Contrastando estos datos estadísticos con el refinado sistema colombiano de destilación académica, los estudiantes educados para asumir las altas gerencias se fabrican principalmente en exclusivos colegios y universidades privadas según lo indican los resultados de las pruebas Saber 11°, Saber Pro y los análisis de empleabilidad de egresados. Por lo general los egresados de la Universidad de los Andes en Bogotá, EAFIT en Medellín, del Norte en Barranquilla o ICESI en Cali, se emplean en grandes empresas nacionales, multinacionales o cargos públicos de alta responsabilidad; mientras los egresados de las universidades públicas tienen menos posibilidades de liderar estos mismos espacios.

Es totalmente cierto, que las condiciones en ambientes escolares, materiales de apoyo, calidad de profesores, alimentación o acceso a bienes culturales influyen muchísimo en potenciar las capacidades, talentos e inteligencia de los estudiantes e igualmente marcan la tendencia de su posicionamiento exitoso y de futuro social.

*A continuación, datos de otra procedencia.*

/-- Configuration and life cycle (R404 to R420). `image` holds the configuration registers as the bytes of a block
(R429), and `asked` the `CFG_LOAD` of the always-on cycle under way, by ring and index, with its block, which is put in force at the cycle's
end (R422). -/
structure CfgSt where
  image : List Byte := []
  inForce : Option (List Byte) := none
  wrRej : Bool := false
  accErr : Bool := false
  lastReason : Byte := 0
  lastOffset : W16 := 0
  serial : W32 := 0
  lcState : Nat := 0
  lcRows : Nat := 0
  startStep : Nat := 1
  stepNs : W64 := 0
  regHold : Tab W32 := []
  asked : Option (Nat × Nat × List Byte) := none
  deriving DecidableEq, Repr

/-- The W1C bits of the register maps (R6, R7). -/
inductive W1c where
  | wrRej
  | accErr
  | htLoadRej
  | trapOvf
  | trapLate
  | mbxRej
  deriving DecidableEq, Repr

/-- A ring command that has started in an always-on cycle: its ring, its `DSEQ` and the object that it acts on (R301). -/
structure RanCmd where
  cyc : Nat
  ring : Nat
  dseq : W64
  obj : Nat × Nat
  deriving DecidableEq, Repr

/-- What meets a register write in one always-on cycle (R7, R8, R437), the model's own record of the cycle: the W1C bits that hardware
set, the last reset of the TSU with its domain (0 warm, 1 die, 2 always-on), the last Function Level Reset, the writes of
configuration registers with whether each was refused and whether `WR_REJ` was set before it, and the last update of the state page
(R301), the last application of the held block after a warm reset (R8, R429), and the ring commands that have started (R301). -/
structure CycSt where
  sets : List (W1c × Nat) := []
  dredged : Option (Nat × Nat) := none
  flr : Option Nat := none
  cfgWrites : List (Nat × Nat × List Byte × Bool × Bool) := []
  pageUpd : Option Nat := none
  cfgKept : Option Nat := none
  ran : List RanCmd := []
  deriving DecidableEq, Repr

/-- What a part keeps in fuses and module storage, which no reset clears (R15, R410, R416, R355). -/
structure Storage where
  epoch : Option Epoch := none
  savedHt : Option Ht80 := none
  savedNs : W64 := 0
  bootCfg : Option (List Byte) := none
  records : List (W16 × W32) := []
  deriving DecidableEq, Repr

end Sys2Proof.Machine
end

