/-- Puts a reliable frame on the lane for the first time: numbered, carrying `LACK`, kept in the replay buffer (R47). -/
def State.putFrame (s : State) (p : Part) (port i cls : Nat) (f : Frame) : State :=
  let q := s.port p port
  let g := { f with lseq := q.txSeq, lack := q.rxNext - 1, retx := false }
  let more := (q.queue.eraseIdx i).any (fun x => s.frameClass p x == 3)
  let s := s.updPort p port fun q =>
    { q with queue := q.queue.eraseIdx i, txSeq := q.txSeq + 1, ackOwed := none, lastTxNs := s.ns p,
             replay := q.replay ++ [{ frame := g, sentNs := s.ns p, retx := false }],
             wbOpen := wbBegun q.wbOpen f,
             rrLast := if cls = 2 then participant f else q.rrLast,
             sinceC3 := if cls = 3 then 0 else if more then q.sinceC3 + 1 else 0 }
  let s := s.upd p fun c => { c with torn := c.torn.map fun t =>
    if t.basin = f.basin.toNat ∧ t.gen = f.gen.toNat ∧ !elapsed (s.ns p) t.lastNs (sec 1) then { t with lastNs := s.ns p } else t }
  (s.count p (match p with | .tsu => 0x0103 | .phi => 0x1103) port 1).emit (.frame p port g)

/-- Retransmits once, with `RETX` set, the frames of a list, oldest first (R47). -/
def State.resendAll (s : State) (p : Part) (port : Nat) : List Sent → State
  | [] => s
  | x :: xs =>
    let g := { x.frame with retx := true, lack := (s.port p port).rxNext - 1 }
    let s := s.count p (match p with | .tsu => 0x0103 | .phi => 0x1103) port 1
    let s := s.count p (match p with | .tsu => 0x0104 | .phi => 0x1104) port 1
    (s.emit (.frame p port g)).resendAll p port xs

/-- Retransmits every unacknowledged frame from one on (R47), or, when one of them has been retransmitted before, takes the lane as having
a lasting fault (R48). R361 charges that to the receiving channel: a second `NAK` to that of the peer, which records it, so that here the
port only goes `DOWN`; a second time-out, where no `LACK` comes in, to the channel of this port (DEDUCED, log entry 84). -/
def State.retransmit (s : State) (p : Part) (port : Nat) (nak : Bool) (keep resend : List Sent) : State :=
  if resend.isEmpty then s
  else if resend.any (·.retx) then (if nak then s.portDown p port else s.channelFault p port .laneFault)
  else
    let s := s.resendAll p port resend
    let again := resend.map (fun x => { x with retx := true, sentNs := s.ns p })
    s.updPort p port fun q => { q with lastTxNs := s.ns p, ackOwed := none, replay := keep ++ again }

/-- A part that sends or forwards a `MEMBER` frame with `TEAR` holds its basin and generation as torn down (R175). -/
def State.holdTorn (s : State) (p : Part) (basin gen : Nat) : State :=
  s.upd p fun c => { c with torn :=
    { basin := basin, gen := gen, lastNs := s.ns p } :: c.torn.filter (fun t => !(t.basin == basin && t.gen == gen)) }

end Sys2Proof.Machine
end

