-- ==== Sys2Proof/Certificates/Slice0/Obligations.lean ====
section
/-!
DEFINITION. The statements about the block, for the provers.
-/

open Sys2Proof Sys2Proof.Machine

/-- Start of the always-on supply, loss of the reference clock and a parity fault of HT (R14, R25): HT, `RATE_ADJ` and the time state
after a power-on; `FAULT` with the accumulator held. -/
def Obligations.TimePowerOnAndFault : Prop :=
  (∀ s : State, Answers .aonPowerOn s fun t =>
    t.tsu.time = {} ∧ t.tsu.rings = [] ∧ t.die = {} ∧ t.tsu.cfg.lcState = s.tsu.cfg.lcState ∧ t.tsu.cfg.lcRows = s.tsu.cfg.lcRows
      ∧ t.meter.eCum = s.meter.eCum ∧ t.meter.params = s.meter.params ∧ s.samePhi t ∧ t.out = s.out ∧ t.pending = s.pending)
  ∧ (∀ (s : State) (p : Part), Fires (.refClockLost p) s ((s.part p).time.refClk = true) fun t =>
    (t.part p).time.state = .fault ∧ (t.part p).time.refClk = false ∧ (t.part p).time.acc = (s.part p).time.acc
      ∧ (t.part p).rings = (s.part p).rings ∧ (t.part p).cfg = (s.part p).cfg ∧ t.die = s.die ∧ t.meter = s.meter ∧ t.mdl = s.mdl)
  ∧ (∀ (s : State) (p : Part), Fires (.htParity p) s ((s.part p).time.parityGood = true) fun t =>
    (t.part p).time.state = .fault ∧ (t.part p).time.parityGood = false ∧ (t.part p).time.acc = (s.part p).time.acc
      ∧ (t.part p).rings = (s.part p).rings ∧ (t.part p).cfg = (s.part p).cfg ∧ t.die = s.die ∧ t.meter = s.meter ∧ t.mdl = s.mdl)

/-- The ends of a holdover window, a hold and a slew, the return to the preferred plane, and the loss of beacons (R25 to R29, R53,
R59). -/
def Obligations.TimeStateChanges : Prop :=
  (∀ (s : State) (p : Part),
    Fires (.holdoverWindowExpiry p) s
      ((s.part p).time.state = .holdover ∧ (s.ns p - (s.part p).time.holdoverNs).toInt ≥ 100000000) fun t =>
    (t.part p).time.state = .degraded ∧ (t.part p).time.acc = (s.part p).time.acc
      ∧ (t.part p).time.rateAdj = (s.part p).time.rateAdj ∧ (t.part p).ports = (s.part p).ports ∧ t.die = s.die ∧ t.hub = s.hub
      ∧ t.meter = s.meter ∧ t.mdl = s.mdl ∧ t.out = s.out)
  ∧ (∀ (s : State) (p : Part),
    Fires (.htHoldEnd p) s ((s.part p).time.holding = true ∧ (s.part p).time.holdLeft = 0) fun t =>
    (t.part p).time = { (s.part p).time with holding := false } ∧ s.onlyTime p t)
  ∧ (∀ (s : State) (p : Part),
    Fires (.slewComplete p) s ((s.part p).time.slewAdj ≠ 0 ∧ (s.part p).time.slewLeft = 0) fun t =>
    (t.part p).time = { (s.part p).time with slewAdj := 0 } ∧ s.onlyTime p t)
  ∧ (∀ s : State, s.revert = true → s.tsu.time.state = .locked → s.tsu.time.planeSel ≠ s.planePref →
      s.standbyConditions = true → heldFor s.tsu.time.ns s.tsu.time.standbySince 1000000000 = true →
    Answers .planeRevert s fun t =>
    t.tsu.time.planeSel = s.planePref ∧ t.tsu.time.state = .locked ∧ t.tsu.time.acc = s.tsu.time.acc
      ∧ t.tsu.time.rateAdj = s.tsu.time.rateAdj ∧ t.tsu.ports = s.tsu.ports ∧ s.samePhi t ∧ t.die = s.die ∧ t.meter = s.meter)
  ∧ (∀ (s : State) (p : Part) (port : Nat), s.exchPort p port = true → (s.port p port).valid = true →
      (s.port p port).lstate ≠ .up → Answers (.beaconLoss p port) s fun t =>
    (t.port p port).valid = false ∧ (t.part p).time.acc = (s.part p).time.acc ∧ (t.part p).time.rateAdj = (s.part p).time.rateAdj
      ∧ t.die = s.die ∧ t.meter = s.meter ∧ t.mdl = s.mdl)
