@[simp] theorem PartCore.ite_ports (c : Prop) [Decidable c] (a b : PartCore) :
    (if c then a else b).ports = if c then a.ports else b.ports := by split <;> rfl

@[simp] theorem PartCore.ite_torn (c : Prop) [Decidable c] (a b : PartCore) :
    (if c then a else b).torn = if c then a.torn else b.torn := by split <;> rfl

@[simp] theorem PartCore.ite_keys (c : Prop) [Decidable c] (a b : PartCore) :
    (if c then a else b).keys = if c then a.keys else b.keys := by split <;> rfl

@[simp] theorem PartCore.ite_relKeys (c : Prop) [Decidable c] (a b : PartCore) :
    (if c then a else b).relKeys = if c then a.relKeys else b.relKeys := by split <;> rfl

@[simp] theorem PartCore.ite_tdc (c : Prop) [Decidable c] (a b : PartCore) :
    (if c then a else b).tdc = if c then a.tdc else b.tdc := by split <;> rfl

@[simp] theorem PartCore.ite_clk (c : Prop) [Decidable c] (a b : PartCore) :
    (if c then a else b).clk = if c then a.clk else b.clk := by split <;> rfl

@[simp] theorem PartCore.ite_rings (c : Prop) [Decidable c] (a b : PartCore) :
    (if c then a else b).rings = if c then a.rings else b.rings := by split <;> rfl

@[simp] theorem PartCore.ite_page (c : Prop) [Decidable c] (a b : PartCore) :
    (if c then a else b).page = if c then a.page else b.page := by split <;> rfl

@[simp] theorem PartCore.ite_flt (c : Prop) [Decidable c] (a b : PartCore) :
    (if c then a else b).flt = if c then a.flt else b.flt := by split <;> rfl

@[simp] theorem PartCore.ite_units (c : Prop) [Decidable c] (a b : PartCore) :
    (if c then a else b).units = if c then a.units else b.units := by split <;> rfl

@[simp] theorem PartCore.ite_engines (c : Prop) [Decidable c] (a b : PartCore) :
    (if c then a else b).engines = if c then a.engines else b.engines := by split <;> rfl

@[simp] theorem PartCore.ite_gov (c : Prop) [Decidable c] (a b : PartCore) :
    (if c then a else b).gov = if c then a.gov else b.gov := by split <;> rfl

@[simp] theorem PartCore.ite_cnt (c : Prop) [Decidable c] (a b : PartCore) :
    (if c then a else b).cnt = if c then a.cnt else b.cnt := by split <;> rfl

@[simp] theorem PartCore.ite_cfg (c : Prop) [Decidable c] (a b : PartCore) :
    (if c then a else b).cfg = if c then a.cfg else b.cfg := by split <;> rfl

@[simp] theorem PartCore.ite_cycs (c : Prop) [Decidable c] (a b : PartCore) :
    (if c then a else b).cycs = if c then a.cycs else b.cycs := by split <;> rfl

@[simp] theorem PartCore.ite_took (c : Prop) [Decidable c] (a b : PartCore) :
    (if c then a else b).took = if c then a.took else b.took := by split <;> rfl

@[simp] theorem PartCore.ite_hung (c : Prop) [Decidable c] (a b : PartCore) :
    (if c then a else b).hung = if c then a.hung else b.hung := by split <;> rfl

@[simp] theorem TimeSt.ite_acc (c : Prop) [Decidable c] (a b : TimeSt) :
    (if c then a else b).acc = if c then a.acc else b.acc := by split <;> rfl

@[simp] theorem TimeSt.ite_state (c : Prop) [Decidable c] (a b : TimeSt) :
    (if c then a else b).state = if c then a.state else b.state := by split <;> rfl

@[simp] theorem CfgSt.ite_lcState (c : Prop) [Decidable c] (a b : CfgSt) :
    (if c then a else b).lcState = if c then a.lcState else b.lcState := by split <;> rfl

@[simp] theorem CfgSt.ite_lcRows (c : Prop) [Decidable c] (a b : CfgSt) :
    (if c then a else b).lcRows = if c then a.lcRows else b.lcRows := by split <;> rfl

A pesar de que la Ministra de Educación, Yaneth Giha, diga lo contrario, desde el mismo diseño estructural y de funcionamiento, el sistema educativo es inequitativo y excluyente con los más pobres. Las primeras marcas de lo que será el futuro en condiciones de vida las determinan el lugar de nacimiento y la situación sociales de la familia a la que se pertenece. Por ello, tiene gran valor el programa nacional Ser Pilo Paga que hoy atiende a 31940 estudiantes de estratos 1,2 o 3 cuyos destacados desempeños en la prueba saber 11° les han permitido obtener estas becas créditos condonables. Programa que finalmente, requiere ampliarse o generar estrategias complementarias para fortalecer su cobertura o por qué no pensar en ofrecer gratuidad en el nivel técnico profesional para todos los jóvenes que egresan de los colegios públicos y privados de estratos populares.

Congresistas y ministra Giha, invocar la realización de una gran constituyente educativa, es una vía para decidir la educación como derecho fundamental para todos-as. Es equivocado seguir construyendo planes decenales como el actual 2016-2026 “El camino hacia la calidad y equidad” porque ya se sabe que su aplicación en el territorio nacional es discrecional y su complimiento un mero lineamiento de política educativa. No más educación destilada/segregada o planes simplemente indicativos, Colombia necesita  iniciar la gratuidad gradual en la educación superior y definir el derecho a la educación como bien común y principio fundamental en el mejoramiento de la calidad de vida de la población.